Онемев от изумления, слушают именитые дворяне, столичные интеллигенты, священники, муллы да тёмные среднеазиаты – чего не слыхано и не видано, не читано никогда. А Курилко, не прогремевший в гражданской войне, но сейчас, вот этим историческим приёмом вписывая своё имя в летопись всей России, ещё взводится, ещё взводится от каждого своего удачного выкрика и оборота, и ещё новые складываются и оттачиваются у него сами.[210]
И любуясь собой и заливаясь (а внутри, может быть, со злорадством: вы, штафирки, гдй прятались, пока мы воевали с большевиками? вы думали в щёлке отсидеться? так вытащены сюда! теперь получайте за свой говённый нейтралитет!), – Курилко начинает учение:
– Здравствуй, первая карантинная рота!.. – (Должны отрывисто крикнуть: "Здра!") – Плохо, ещё раз! Здравствуй, первая карантинная рота!.. Плохо!.. Вы должны крикнуть "здра!" – чтоб на Соловках, за проливом было слышно! Двести человек крикнут – стены падать должны!! Снова! здравствуй, первая карантинная рота!
Проследя, чтобы все кричали и уже падали от крикового изнеможения, Курилко начинает следующее учение – бег карантинной роты вокруг столба:
– Ножки выше!.. Ножки выше!
Это и самому нелегко, он и сам уже – как трагический артист к пятому акту перед последним убийством. И уже падающим и упавшим, разостланным по земле, он последним хрипом получасового учения, исповедью сути соловецкой обещает:
– Сопли у мертвецов сосать заставлю!
И это – только первая тренировка, чтобы сломить волю прибывших. А в чёрно-деревянном гниющем смрадном бараке приказано будет им "спать на рёбрышке" – да это хорошо, это кого отделённые за взятку всунут на нары. А остальные будут ночь стоять между нарами (а виновного ещё поставят между парашею и стеной, чтобы перед ним все оправлялись).
И это – благословенные допереломные докультовые до-искажённые до-нарушенные Тысяча Девятьсот Двадцать Третий, Тысяча Девятьсот Двадцать Пятый… (А с 1927 то дополнение, что на нарах уже будут урки лежать и в стоящих интеллигентов постреливать вшами с себя.)
В ожидании парохода "Глеб Бокий"[211] они ещё поработают на кемской пересылке, и кого-то заставят бегать вокруг столба с постоянным криком: "Я филон, работать не хочу и другим мешаю!"; а инженера, упавшего с парашей и разлившего на себя, не пустят в барак, а оставят обледеневать в нечистотах. Потом крикнет конвой: "В партии отстающих нет! Конвой стреляет без предупреждения! Шагом марш!" И потом, клацая затворами: "На нервах играете?" – и зимой погонят по льду пешком, волоча за собой лодки, – переплывать через полыньи. А при подвижной воде погрузят в трюм парохода, и столько втиснут, что до Соловков несколько человек непременно задохнутся, так и не увидав белоснежного монастыря в бурых стенах.

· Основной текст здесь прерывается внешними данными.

/-- A launch (R21, R360), or an open node's stream of choruses (R376). -/
structure Launch where
  uid : Nat
  ctx : Nat
  queue : Option Nat := none
  node : Option Nat := none
  prio : Nat := 0
  image : Nat := 0
  args : DWord := 0
  statusVa : Nat := 0
  doneVa : Nat := 0
  /-- number of choruses in the range (R21) -/
  total : Nat := 0
  lid : Nat := 0
  linked : Bool := false
  section_ : Nat := 0
  keyidx : Nat := 0
  members : List Nat := []
  hdr : Header := {}
  /-- where the image lay when the launch was accepted, in runs of VA, bytes and PA, and how much of `imagePast` came before:
  what a fetch may find of a word changed since (R173) -/
  code : List (Nat × Nat × Nat) := []
  codeMark : Nat := 0
  /-- the chosen variant of each participating die (R85) -/
  variants : Store Variant := []
  /-- participating dies (R22) -/
  dies : List Nat := []
  leader : Nat := 0
  /-- the chorus index counter (R22) -/
  next : Nat := 0
  grants : List GrantRec := []
  /-- indices of a lost die that are to be granted again, rising, with the chorus that has run under each (R24) -/
  again : List (Nat × Option Nat) := []
  /-- indices retired (R22) -/
  retired : Nat := 0
  /-- indices granted to each die and not retired, index and die (R24) -/
  live : List (Nat × Nat) := []
  links : List LinkRec := []
  /-- by index of a linked launch, 1 + the epoch of the last committed placement here; 0 before the first (R312) -/
  epochs : Store Nat := []
  /-- by index of a linked launch, 1 + when its wait for a place here began (R363) -/
  waits : Store Nat := []
  /-- a peer section has departed, of a chorus of this index (R321) -/
  departed : Option Nat := none
  report : Option Report := none
  /-- the die that raised the report, and 1 + the cycle in which it did (R206) -/
  reportAt : Nat × Nat := (0, 0)
  /-- further reports (R205) -/
  more : Nat := 0
  refusals : Nat := 0
  first : Option RefusalRec := none
  ending : Option LaunchEnd := none
  /-- the dispatchers have stopped the launch's choruses (R204) -/
  stopped : Bool := false
  /-- leader die's cycle count at the first placement (R373) -/
  start : Nat := 0
  placedAny : Bool := false
deriving DecidableEq, Repr

/-- A record in a node bin: its words and when it entered (R379, R381); its slot of the ring and the physical places of the
slot's bytes (R376). -/
structure BinRec where
  words : List Word
  entered : Nat
  slot : Nat := 0
  places : List (Option Nat) := []
deriving DecidableEq, Repr

/-- The bin of a node on a die (R376). -/
structure Bin where
  /-- ring slot after the one taken last -/
  head : Nat := 0
  recs : List BinRec := []
  /-- choruses released on this die (R382) -/
  released : Nat := 0
  /-- held tags (R379) -/
  held : List DWord := []
deriving DecidableEq, Repr

/-- A node (R376, R377). -/
structure Node where
  num : Nat
  /-- the launch that stands for it -/
  launch : Nat := 0
  open_ : Bool := false
  /-- it was open and has been closed (R384) -/
  closed : Bool := false
  binBase : Nat := 0
  count : Nat := 1
  timer : Nat := 0
  logcap : Nat := 6
  words : Nat := 1
  recoff : Nat := 0
  bins : Store Bin := []
deriving DecidableEq, Repr

/-- A context's hold or freeze (R355, R207). -/
structure Context where
  active : Bool := false
  held : Bool := false
  /-- the violation code of a freeze -/
  frozen : Option Nat := none
  ptroot : Nat := 0
  clusters : Nat := 0
  quantum : Nat := 0
  drain : Nat := 0
  saveBase : Nat := 0
  saveSize : Nat := 0
  saveUsed : Nat := 0
  nnodes : Nat := 0
  nodes : List Node := []
  /-- polite pre-emptions in progress: since when, and on all clusters or on the one of this number,
  12 x die + cluster (R367, R356) -/
  drains : List (Nat × Option Nat) := []
  deactivating : Bool := false
deriving DecidableEq, Repr

/-- A leaf translation held in a TLB (R224). -/
structure TlbEntry where
  ctx : Nat
  /-- VA of the page -/
  va : Nat
  size : Nat
  /-- the page table entry -/
  pte : DWord
deriving DecidableEq, Repr

/-- A miss in the walk tracker (R225). -/
structure Walk where
  ctx : Nat
  /-- VA[56:16] -/
  page : Nat
  /-- the clutches that wait, with their access kind and VA -/
  waiters : List (ClutchId × Nat × Nat)
deriving DecidableEq, Repr

/-- A miss record (R227). -/
structure MissRec where
  ctx : Nat
  access : Nat
  slot : Nat
  coreid : Nat
  va : Nat
deriving DecidableEq, Repr

/-- A pending invalidation (R228): SCOPE, context and VA[56:16]. -/
structure TlbInv where
  scope : Nat
  ctx : Nat
  page : Nat
  /-- the walks in flight when it was written, which have not finished: context and VA[56:16] -/
  walks : List (Nat × Nat) := []
deriving DecidableEq, Repr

В первые же соловецкие часы быть может испытает на себе новичок и соловецкую приёмную банную шутку: он разделся, первый банщик макает швабру в бочку зелёного мыла и шваброй мажет новичка; второй пинком сталкивает его куда-то вниз по наклонной доске или по лестнице; там, внизу, его, ошеломлённого, третий окатывает из ведра, и тут же четвёртый выталкивает в одевалку, куда его «барахло» уже сброшено сверху как попало. (В этой шутке предвиден весь ГУЛАГ! и темп его и цена человека.)
Так глотает новичок соловецкого духа! – духа, ещё не известного в стране, но творимого на Соловках будущего духа Архипелага.
И здесь тоже новичок видит людей в мешках; и в обычной «вольной» одежде, у кого новой, у кого потрёпанной; и в особых соловецких коротких бушлатах из шинельного материала (это – привилегия, это признак высокого положения, так одевается лагерный адмсостав), с шапками-"соловчанками" из такого же сукна; и вдруг идёт среди арестантов человек… во фраке! – и не удивляет никого, никто не оборачивается и не смеётся. (Ведь каждый донашивает своё. Этого беднягу арестовали в ресторане «Метрополь», так он и мыкает свой срок во фраке.)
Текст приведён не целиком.